Collected data entries:
--------------------------------------------------

theorem laterFault_inv {s : State} (c : FaultCode) (h : EngineInv s) : EngineInv (laterFault c s) := by
  unfold laterFault
  refine ⟨?_, h.2, h.3⟩
  have := h.faultMarked
  simpa using this

theorem enterHeld_inv {s : State} (r : HoldReason) (l : Option Substate) (p : Option Nat) (h : Calm s)
    (hp : p = none ∨ r = .door) : EngineInv (enterHeld r l p s) := by
  unfold enterHeld
  simp only []
  have key (q : Timer) (hq : q ≠ .stopped → r = .door ∧ q.isRunning = true) :
      EngineInv (s.setEngine { s.engine with state := .held, holds := HoldSet.empty.put r true, purge := q }) := by
    refine ⟨?_, ?_, ?_⟩
    · simp [h.noFault]
    · cases r <;> simp [HoldSet.put, HoldSet.isEmpty, HoldSet.empty]
    · intro hne
      obtain ⟨hr, hq'⟩ := hq hne
      subst hr
      exact ⟨rfl, rfl, hq'⟩
  cases p with
  | none => exact engineInv_of_side (by simp) (key .stopped (fun h => absurd rfl h))
  | some n => exact engineInv_of_side (by simp) (key (.running n) (fun _ => ⟨by simpa using hp, rfl⟩))

theorem addReason_inv {s : State} (r : HoldReason) (h : EngineInv s) (hs : s.engine.state = .held) :
    EngineInv (addReason r s) := by
  unfold addReason
  split
  · exact h
  · refine engineInv_of_side (s := s.setEngine { s.engine with holds := s.engine.holds.put r true }) (by simp) ?_
    refine ⟨?_, ?_, ?_⟩
    · exact h.faultMarked
    · cases r <;> simp [HoldSet.put, HoldSet.isEmpty, hs]
    · intro hp
      obtain ⟨h1, h2, h3⟩ := h.purgeOnlyDoor hp
      exact ⟨h1, by cases r <;> simp [HoldSet.put, h2], h3⟩

theorem claimPhase_inv {s : State} (h : Calm s) : EngineInv (claimPhase s) := by
  unfold claimPhase
  simp only []
  have side (c : Content) (t : State) : (postIntent c t).engineSide = t.engineSide := by simp
  split
  · exact setSub_inv _ (calm_of_side (by simp) h)
  · split
    · split
      · split
        · exact setSub_inv _ h
        · exact engineInv_of_side (by simp; try rfl) (setSub_inv _ h)
      · exact engineInv_of_side (by simp; try rfl) (setSub_inv _ h)
    all_goals exact engineInv_of_side (by simp; try rfl) (setSub_inv _ h)

theorem entryTests_inv {s : State} (l : Option Substate) (h : Calm s) : EngineInv (entryTests l s) := by
  unfold entryTests
  simp only []
  split
  · exact enterHeld_inv _ _ _ h (Or.inl rfl)
  · split
    · exact enterHeld_inv _ _ _ h (Or.inl rfl)
    · split
      · exact enterFaulted_inv _ _ _
      · split
        · exact setSub_inv _ h
        · exact claimPhase_inv h

theorem enterFresh_inv {s : State} (i : Nat) (l : Option Substate) (h : Calm s) : EngineInv (enterFresh i l s) := by
  unfold enterFresh
  simp only []
  exact entryTests_inv _ ⟨h.1, h.2, h.3⟩

theorem leaveHeld_inv {s : State} (h : s.fault = none) : EngineInv (leaveHeld s) :=
  entryTests_inv _ ⟨h, rfl, rfl⟩

theorem endPurge_inv {s : State} (h : EngineInv s) : EngineInv (endPurge s) := by
  unfold endPurge
  refine engineInv_of_side (by simp) (s := s.setEngine { s.engine with purge := .stopped }) ?_
  exact ⟨h.1, h.2, fun hp => absurd rfl hp⟩

/-- Taking a reason other than DOOR, or DOOR with the purge to be stopped, keeps the engine consistent while the set is not
empty. -/
theorem removeReason_inv {s : State} (r : HoldReason) (h : EngineInv s) (hs : s.engine.state = .held) (hr : r ≠ .door) :
    EngineInv (removeReason r s) := by
  unfold removeReason
  simp only []
  split
  · exact leaveHeld_inv (h.heldFault hs)
  · next hne =>
    refine engineInv_of_side (by simp [takeReason])
      (s := s.setEngine { s.engine with holds := s.engine.holds.put r false }) ?_
    refine ⟨h.faultMarked, ?_, ?_⟩
    · have : ((s.engine.holds.put r false).isEmpty) = false := by
        simpa [takeReason, emit] using hne
      simp [this, hs]
    · intro hp
      obtain ⟨h1, h2, h3⟩ := h.purgeOnlyDoor hp
      exact ⟨h1, by cases r <;> simp_all [HoldSet.put], h3⟩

--------------------------------------------------

§ **ACTIVITY**
Please find the lines in the data that contain the word "HoldSet" and copy them.

§ **ANSWER**
      EngineInv (s.setEngine { s.engine with state := .held, holds := HoldSet.empty.put r true, purge := q }) := by
    · cases r <;> simp [HoldSet.put, HoldSet.isEmpty, HoldSet.empty]
    · cases r <;> simp [HoldSet.put, HoldSet.isEmpty, hs]
      exact ⟨h1, by cases r <;> simp [HoldSet.put, h2], h3⟩
      exact ⟨h1, by cases r <;> simp_all [HoldSet.put], h3⟩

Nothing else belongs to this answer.